§ **PROBLEM**:
List every line in this data where the string "resetLow" occurs.

§ **STUDY MATERIAL**:
-- ==== Sys2Proof/Machine/Expiry.lean ====
section
/-! DEFINITION. The expiry of the two countdowns of the Beat Timer (R32, R33, R63, R89). -/

namespace Sys2Proof.Machine

/-- The beat countdown reaches zero (R32, R33): it stays there and the BEAT candidate is set, considered at
once on a line that stays released (R132). A stopped or already expired countdown does not expire. -/
def State.beatExpires (s : State) : State :=
  if s.pins.resetLow then s
  else match s.timer.countdown with
    | .stopped => s
    | .running 0 => s
    | .running (_ + 1) =>
      { s with timer := { s.timer with countdown := .running 0 },
               sel := { s.sel with beat := true } }.gapChoice

/-- The found window expires in JOINING (R63): the station founds, or joins afresh. -/
def State.windowRanOut (s : State) : State :=
  if s.ctl.preGroup.contains s.own then { s with sel := { s.sel with found := true } }
  else { s with ctl := { s.ctl with groupSeen := false, listed := false } }.setJoin

/-- The found window expires (R63, R89): it stops, and the Station Controller or the joiner acts. A stopped
window does not expire. -/
def State.windowExpires (s : State) : State :=
  if s.pins.resetLow || !s.timer.window.isRunning then s
  else
    let t := { s with timer := { s.timer with window := .stopped } }
    match s.ctl.state with
    | .joining => t.windowRanOut.gapChoice
    | .loading => t.abandonLoad.gapChoice
    | .unconfigured | .idle | .synced | .leaving _ | .halted => t

end Sys2Proof.Machine
end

§ **SOLVED EXERCISE**:
  if s.pins.resetLow then s
  if s.pins.resetLow || !s.timer.window.isRunning then s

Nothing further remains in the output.